We would always show the first photo ID on a key when displaying it
in /pks/lookup. Fix this so we show them all correctly. Patch from
Philippe Teuwen as reporting in Debian bug #467020
We don't want to add keys when there are no keys in the previous list,
we want to only add new keys on the first pass. Otherwise if we end up
with an empty list we'll start again as if none of the previous words
where specified.
Apparently PGP Desktop doesn't like our "Storing %d keys." success
message when storing keys received via HKP. Change our output to match
what the pgp.com and SKS keyservers return. Patch from Timothy Legge.
Fix up dynamic loading; we export a structure of functions now from
each of the backends, which means we can maintain unique namespaces.
This should allow further cleanups/cunningness, but hopefully this is
enough to get us operating correctly across all platforms to start with.
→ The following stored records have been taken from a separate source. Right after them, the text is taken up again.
-- ==== Sys2Proof/Laws/Ops.lean ====
section
/-! SUPPORT. What each shared operation does, once: the condition test, register selection, the adder, the frame of the
endings of an instruction, data accesses. -/

namespace Sys2Proof.Machine

/-! ### Conditions -/

theorem State.conditional_pass (s : State) (c : Cond) (k : State → Result) (h : condPassed c s.cpsr = true) :
    s.conditional c k = k s := by
  simp [State.conditional, h]

theorem State.conditional_fail (s : State) (c : Cond) (k : State → Result) (h : condPassed c s.cpsr = false) :
    s.conditional c k = .next s.advance := by
  simp [State.conditional, h]

/-! ### Registers -/

/-- Two register numbers below 15 select the same register of a mode only if they are equal. -/
theorem physReg_injective (m : BitVec 5) : ∀ r r' : Reg, r ≠ 15#4 → r' ≠ 15#4 → physReg m r = physReg m r' → r = r' := by
  revert m
  decide +kernel

theorem lrOf_eq (m : BitVec 5) : lrOf m = physReg m 14#4 := rfl

theorem spOf_eq (m : BitVec 5) : spOf m = physReg m 13#4 := rfl

theorem loReg_ne (r : LoReg) : loReg r ≠ 15#4 := by revert r; decide

/-- A register other than R15, outside the hazard of a user-bank LDM, reads as its physical register holds. -/
theorem State.operand_eq (s : State) (r : Reg) (hr : r ≠ 15#4) (hz : s.hazard = false) :
    s.operand r = s.getReg (physReg s.cpsr.m r) := by
  simp [State.operand, State.readReg, State.readBank, hr, hz]

/-! ### Saved status registers -/

theorem State.spsr_user (s : State) (h : s.cpsr.m = modeUsr) : s.spsr = none := by
  unfold State.spsr; rw [h]; rfl

theorem State.spsr_system (s : State) (h : s.cpsr.m = modeSys) : s.spsr = none := by
  unfold State.spsr; rw [h]; rfl

/-- The SPSR of the mode entered holds the CPSR of before (60 R440). -/
theorem State.spsr_enterException (s : State) (e : Exc) (link : Word) :
    (s.enterException e link).spsr = some s.cpsr := by
  cases e <;> rfl

/-- Writing the SPSR of the current mode, where there is one, is seen there. -/
theorem State.spsr_set (s t : State) (p q : Psr) (h : s.spsr = some p) (hm : t.cpsr.m = s.cpsr.m)
    (hq : t.spsrs = s.spsrs.set s.cpsr.m q) : t.spsr = some q := by
  unfold State.spsr at h ⊢
  rw [hm, hq]
  unfold Spsrs.set
  revert h
  repeat' split
  all_goals simp_all

/-! ### Frames of the endings -/

theorem State.frame_refl (s : State) (ps : List PReg) : s.frame s ps :=
  ⟨fun _ _ => rfl, fun _ => rfl, rfl, rfl, rfl⟩

/-- A register written, the status register replaced, and the next instruction. -/
theorem State.sets_write (s : State) (rd : Reg) (v : Word) (q : Psr) (ht : q.t = s.cpsr.t) :
    s.sets ((s.writeReg rd v).withCpsr q).advance rd v q := by
  refine ⟨?_, rfl, ?_, ?_, fun _ => rfl, rfl, rfl, rfl⟩
  · simp
  · simp [State.instrBytes, ht]
  · intro p hp
    simp only [List.mem_singleton] at hp
    simp [hp]

theorem State.sets_writeReg (s : State) (rd : Reg) (v : Word) : s.sets (s.writeReg rd v).advance rd v s.cpsr := by
  refine ⟨?_, rfl, ?_, ?_, fun _ => rfl, rfl, rfl, rfl⟩
  · simp
  · rfl
  · intro p hp
    simp only [List.mem_singleton] at hp
    simp [hp]

theorem State.setsFlags_advance (s : State) (q : Psr) (ht : q.t = s.cpsr.t) : s.setsFlags (s.withCpsr q).advance q :=
  ⟨rfl, by simp [State.instrBytes, ht], fun _ _ => rfl, fun _ => rfl, rfl, rfl, rfl⟩

theorem State.jumps_branch (s : State) (v : Word) (q : Psr) : s.jumps ((s.withCpsr q).branch v) v q :=
  ⟨rfl, rfl, rfl, fun _ _ => rfl, fun _ => rfl, rfl, rfl, rfl⟩

theorem State.jumps_branch_self (s : State) (v : Word) : s.jumps (s.branch v) v s.cpsr :=
  ⟨rfl, rfl, rfl, fun _ _ => rfl, fun _ => rfl, rfl, rfl, rfl⟩

/-! ### The adder (00 R14) -/

theorem addWithCarry_value (a b : Word) (c : Bool) : (addWithCarry a b c).value = a + b + BitVec.ofNat 32 c.toNat := by
  apply BitVec.eq_of_toNat_eq
  simp [addWithCarry, BitVec.toNat_add, BitVec.toNat_ofNat, Nat.add_mod]

theorem addWithCarry_carry (a b : Word) (c : Bool) :
    (addWithCarry a b c).carry = true ↔ 4294967296 ≤ a.toNat + b.toNat + c.toNat := by
  simp [addWithCarry]

/-- V of the adder: the exact signed sum is outside the 32-bit range. -/
theorem addWithCarry_overflow (a b : Word) (c : Bool) :
    (addWithCarry a b c).overflow = true ↔ overflows (a.toInt + b.toInt + c.toNat) := by
  have ha := a.isLt
  have hb := b.isLt
  have hc : c.toNat ≤ 1 := by cases c <;> simp
  simp only [addWithCarry, overflows, bne_iff_ne, ne_eq, BitVec.toInt_eq_toNat_cond, BitVec.toNat_ofNat]
  split <;> split <;> split <;> omega

end Sys2Proof.Machine
end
Fix config structure references for dynamic backends
This patch fixes the config structure when dynamic backends are
used - the basic issue is that when the backend was loaded, it wouldn't
(neccessarily) share the config structure with the program that called
it (and had therefore read the config). Thanks to Brett Parker.
Fixup config file for Debian package upgrades
We now need to configure a suitable DB backend and are also using the
mail_dir setting, so we need to add/fix these in onak.conf for package
upgrades.
Allow checking for signature times and use in merging
Add support for pulling out the creation time of a signature, then use
this information when we're merging key signatures. This allows for
updating of signatures (eg key preferences) or adding new signatures eg
with later expiry dates. As reported in Debian bug #410796
Fix assumption that a signature on a public key is a revocation
We've been assuming that a signature directly on a public key means the
key is revoked. This isn't the case; it's used for key preferences for
example. Change the structure element names to reflect this
(revocations->sigs) and check for revoked status by looking for a
signature type of 0x20.
Fix incoming mail spool directory
onak-mail has spooled incoming mail for a long time; fix up the default
config to put this in spool/onak rather than the hardcoded /community
that was previously configured.
Change Debian package to use dynamic backend.
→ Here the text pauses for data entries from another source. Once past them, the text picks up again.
/-- The end of a long multiply: with three different registers the result and its N and Z, else free values (43 R228,
R233). -/
theorem State.mulLongEnd_spec (s : State) (sf : Bool) (hi lo : Reg) (clash : Bool) (r : BitVec 64) :
    ∃ (v : BitVec 64) (q : Psr), s.mulLongEnd sf hi lo clash r =
        .next (((s.writeReg lo (v.extractLsb' 0 32)).writeReg hi (v.extractLsb' 32 32)).withCpsr q).advance ∧
      (clash = false → v = r) ∧ (sf = false → q = s.cpsr) ∧
      (clash = false → sf = true → q.n = v.getLsbD 63 ∧ q.z = (v == 0#64)) ∧ s.cpsr.keepsControl q := by
  cases clash <;> cases sf
  all_goals refine ⟨_, _, rfl, ?_⟩
  · exact ⟨fun _ => rfl, fun _ => rfl, nofun, rfl, rfl, rfl, rfl⟩
  · exact ⟨fun _ => rfl, nofun, fun _ _ => ⟨rfl, rfl⟩, rfl, rfl, rfl, rfl⟩
  · exact ⟨nofun, fun _ => rfl, nofun, rfl, rfl, rfl, rfl⟩
  · exact ⟨nofun, nofun, nofun, rfl, rfl, rfl, rfl⟩

/-- The state after a long multiply, whatever is written to the pair and to the flags. -/
theorem State.frame_writePair (s : State) (hi lo : Reg) (x y : Word) (q : Psr) (hq : q.t = s.cpsr.t) :
    (((s.writeReg lo y).writeReg hi x).withCpsr q).advance.pc = s.pc + s.instrBytes ∧
      s.frame (((s.writeReg lo y).writeReg hi x).withCpsr q).advance [physReg s.cpsr.m hi, physReg s.cpsr.m lo] := by
  refine ⟨?_, ?_, fun _ => rfl, rfl, rfl, rfl⟩
  · rw [State.advance_pc, State.instrBytes, State.instrBytes, State.withCpsr_cpsr, hq]
    rfl
  · intro p hp
    simp only [List.mem_cons, List.not_mem_nil, or_false, not_or] at hp
    simp [hp.1, hp.2]

/-- The pair holds the 64-bit value written, where its registers are two. -/
theorem State.getReg_writePair (s : State) {hi lo : Reg} (hh : hi ≠ 15#4) (hl : lo ≠ 15#4) (hne : hi ≠ lo)
    (v : BitVec 64) (q : Psr) :
    let t := (((s.writeReg lo (v.extractLsb' 0 32)).writeReg hi (v.extractLsb' 32 32)).withCpsr q).advance
    t.getReg (physReg s.cpsr.m hi) ++ t.getReg (physReg s.cpsr.m lo) = v := by
  have hp : physReg s.cpsr.m lo ≠ physReg s.cpsr.m hi := fun h => hne (physReg_injective _ _ _ hl hh h).symm
  simp only [State.advance_getReg, State.withCpsr_getReg, State.writeReg_getReg, State.writeReg_cpsr, hp, if_true,
    if_false]
  exact extractLsb'_append_self v

/-- Settles O32. -/
theorem longMultiply : Obligations.LongMultiply := by
  unfold Obligations.LongMultiply
  intro s op c sf hi lo rs rm ht hc hh hl hs hm
  obtain ⟨v, q, hend, hv, hq, hnz, hctl⟩ := s.mulLongEnd_spec sf hi lo (hi = lo || hi = rm || lo = rm)
    (BitVec.ofInt 64 (op.exact (s.operand rm) (s.operand rs) (s.operand hi ++ s.operand lo)))
  have hexec := (exec_multiplyLong hc op sf hh hl hs hm).trans hend
  obtain ⟨hpc, hframe⟩ := s.frame_writePair hi lo (v.extractLsb' 32 32) (v.extractLsb' 0 32) q hctl.2.2.1
  rw [State.instrBytes_arm ht] at hpc
  refine ⟨_, hexec, hpc, hframe, hq, hctl, ?_⟩
  intro hne hhm hlm
  have hclash : (decide (hi = lo) || decide (hi = rm) || decide (lo = rm)) = false := by simp [hne, hhm, hlm]
  rw [← hv hclash]
  exact ⟨s.getReg_writePair hh hl hne v q, hnz hclash⟩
This hopefully does all that's required to build a Debian package with
all our backends but defaulting to db4 so we don't break those
upgrading.
Try to load backends from current dir if none specified.
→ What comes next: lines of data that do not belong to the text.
-- ==== Sys2Proof/Machine/Bus.lean ====
section
/-! DEFINITION. The host bus (R100 to R118): the address map, what each access does, the two modelling faults
(R520, R521), and which agent moves next (R500, R630). -/

namespace Sys2Proof.Machine

/-! ### The address map (R101) -/

/-- The five scratch windows (R83, R101). -/
inductive ScratchArray where
  | syn | sigma | omega | loc | mag
  deriving DecidableEq, Repr

/-- The four table windows (R84, R101), by basis (true is dual). -/
inductive RomTable where
  | alog (basis : Bool)
  | log (basis : Bool)
  deriving DecidableEq, Repr

/-- What lies at a mapped word address. -/
inductive Target where
  | reg (r : Reg)
  | scratch (x : ScratchArray) (off : Nat)
  | rom (x : RomTable) (off : Nat)
  | ram (addr : Nat)
  deriving DecidableEq, Repr

/-- The scratch windows, 64 bytes each, with their bases (R101). -/
def scratchWindows : List (Nat × ScratchArray) :=
  [(0x800, .syn), (0x840, .sigma), (0x880, .omega), (0x8C0, .loc), (0x900, .mag)]

/-- The table windows, 256 bytes each, with their bases (R101). -/
def romWindows : List (Nat × RomTable) :=
  [(0xC00, .alog false), (0xD00, .log false), (0xE00, .alog true), (0xF00, .log true)]

/-- What lies at a word address, `none` where nothing is mapped (R101, R105). -/
def Target.ofAddr (a : Nat) : Option Target :=
  match Reg.ofOffset a with
  | some r => some (.reg r)
  | none =>
    match scratchWindows.find? fun x => decide (x.1 ≤ a ∧ a < x.1 + 64) with
    | some (base, x) => some (.scratch x (a - base))
    | none =>
      match romWindows.find? fun x => decide (x.1 ≤ a ∧ a < x.1 + 256) with
      | some (base, x) => some (.rom x (a - base))
      | none => if ramAddr a then some (.ram a) else none

/-! ### Reads and writes by window (R107, R108) -/

/-- A byte of a scratch window: the reserved bytes past the array's end read 0 (R107). -/
def Scratch.byte (x : Scratch) : ScratchArray → Nat → Byte
  | .syn, i => x.syn.getD i 0
  | .sigma, i => x.sigma.getD i 0
  | .omega, i => x.omega.getD i 0
  | .loc, i => x.loc.getD i 0
  | .mag, i => x.mag.getD i 0

/-- Stores a byte of a scratch window; the reserved bytes ignore it (R107). -/
def Scratch.setByte (x : Scratch) (i : Nat) (v : Byte) : ScratchArray → Scratch
  | .syn => { x with syn := x.syn.setIfInBounds i v }
  | .sigma => { x with sigma := x.sigma.setIfInBounds i v }
  | .omega => { x with omega := x.omega.setIfInBounds i v }
  | .loc => { x with loc := x.loc.setIfInBounds i v }
  | .mag => { x with mag := x.mag.setIfInBounds i v }

/-- A byte of a table window (R84, R107). -/
def romByte : RomTable → Nat → Byte
  | .alog basis, i => alog basis i
  | .log basis, i => BitVec.ofNat 8 (glog basis (BitVec.ofNat 8 i))

/-- The four bytes at `i .. i+3` as a bus word (R102). -/
def wordOf (f : Nat → Byte) (i : Nat) : Word := le32 (f i) (f (i + 1)) (f (i + 2)) (f (i + 3))

/-- What a read of a mapped word returns (R106 to R108). -/
def State.readTarget (s : State) : Target → Word
  | .reg r => s.readReg r
  | .scratch x off => wordOf (s.rs.scratch.byte x) off
  | .rom x off => wordOf (romByte x) off
  | .ram a => wordOf s.byteAt a

/-- What a write of a mapped word does (R106 to R108): the four bytes of an RW window are stored, a table window
ignores it. -/
def State.writeTarget (s : State) (v : Word) : Target → State
  | .reg r => s.writeReg v r
  | .scratch x off =>
    s.setScratch ((List.range 4).foldl (fun y k => y.setByte (off + k) (wordByte v k) x) s.rs.scratch)
  | .rom _ _ => s
  | .ram a => (List.range 4).foldl (fun s k => s.setByte (a + k) (wordByte v k)) s

/-! ### One access (R100) -/

/-- How an access ends, by the checks of R100 in order. -/
inductive Access where
  | hostBus
  | hazard
  | perform (t : Target)
  deriving DecidableEq, Repr

/-- The checks of R100, with the width check of R104: width and alignment, then the map, then `BUSY`, under
which only a read of `STATUS` is allowed (R520). -/
def State.checkAccess (s : State) (isRead : Bool) (addr : Word) (width : Nat) : Access :=
  if width ≠ 4 ∨ addr.toNat % 4 ≠ 0 then .hostBus
  else
    match Target.ofAddr addr.toNat with
    | none => .hostBus
    | some t => if s.status.busy && !(isRead && decide (t = .reg .status)) then .hazard else .perform t

/-- A read that returns no defined value: the host receives a free value (R520, R521). -/
def State.returnFree (s : State) : State :=
  { s with busData := Config.undefinedRead s.freeCount, freeCount := s.freeCount + 1 }

/-- A read returns a value; once a fault mark is set, nothing may be assumed of what the host reads (R520). -/
def State.returnValue (s : State) (v : Word) : State :=
  if s.hazard || s.hostBus then s.returnFree else { s with busData := v }

/-- `MemRead(addr, width)` (R100, R109): a read has no effect beyond the value it returns. -/
def State.memRead (s : State) (addr : Word) (width : Nat) : State :=
  match s.checkAccess true addr width with
  | .hostBus => ({ s with hostBus := true } : State).returnFree
  | .hazard => ({ s with hazard := true } : State).returnFree
  | .perform t => s.returnValue (s.readTarget t)

/-- `MemWrite(addr, width, v)` (R100). -/
def State.memWrite (s : State) (addr : Word) (width : Nat) (v : Word) : State :=
  match s.checkAccess false addr width with
  | .hostBus => { s with hostBus := true }
  | .hazard => { s with hazard := true }
  | .perform t => s.writeTarget v t

/-! ### The agents' turns (R4, R500, R630) -/

/-- Which agent moves next. -/
inductive Turn where
  | core
  | host (op : HostOp) (rest : List HostOp)
  | idle
  deriving DecidableEq, Repr

/-- While a command is pending, the host makes the accesses that the drawn delay lets pass, and then, or when the
host waits for nothing, the CORE's step comes; the delay is finite, so the step always comes (R500, R630). With no
command pending the CORE is idle (R113) and only the host moves. -/
def State.turn (s : State) : Turn :=
  match s.host with
  | [] => if s.status.busy then .core else .idle
  | op :: rest => if s.status.busy && decide (s.delay = 0) then .core else .host op rest

/-- One host action, taken from the host's list. `WAIT` reads `STATUS` and stays in the list while bit 0 of the
value it read, `BUSY`, is 1 (R137). -/
def hostStep (op : HostOp) (rest : List HostOp) (s : State) : State :=
  let s := { s with host := rest, delay := s.delay - 1 }
  match op with
  | .read addr width => s.memRead addr width
  | .write addr width v => s.memWrite addr width v
  | .wait =>
    let t := s.memRead 0x008 4
    if t.busData.getLsbD 0 then { t with host := .wait :: rest } else t

end Sys2Proof.Machine
end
If we don't specify a directory for the backends in the config file
then try to load them from the current directory.
Gracefully fail when we can't open a DB4 DB.
If we don't have permissions to open a DB4 DB we'll not even get to
open our environment. As such we should close it cleanly and fail rather
than segfaulting. As reported in Debian bug #370440
Gracefully exit if no backend defined.
If no backend was defined we were attempting to strlen a NULL string,
which isn't sensible. Gracefully exit with a critical error instead.
Fix replyto email address bug.
If Reply-To wasn't set we wouldn't be able to send a reply email from
onak-mail.pl for ADD/(V)INDEX mails. Fix this so we'll use Reply-To or
From if that isn't set.
Enable ADD support for email interface.
onak-mail.pl didn't support ADD; this is still in use by some people,
so has now been added. Thanks to Ian Jackson for reporting, I'd
forgotten it didn't support this yet.
Support 16 digit key ids in lookup.
When generating our html keyindexes, use 64bit key ids for the links,
to help avoid collisions. Also make lookup support this length of id.
Add dynamic loading of backends.
This adds support for the dynamic loading of backends. By default we
now try to build all the backends we can and then dynamically load the
one the user wants.
Make onak-mail.pl queue requests.
onak-mail.pl sequentially processes requests. Rather than having a lot
of these processes hang around waiting for other requests to complete we
now dump requests to a file and then the active copy will process all
pending requests.
Handle signature revokations better.
Hanna Wallach reported an issue with UID revokations. This was because
we weren't allowing multiple signatures from the same keyid for a UID;
we now check the signature type and allow them if they're different.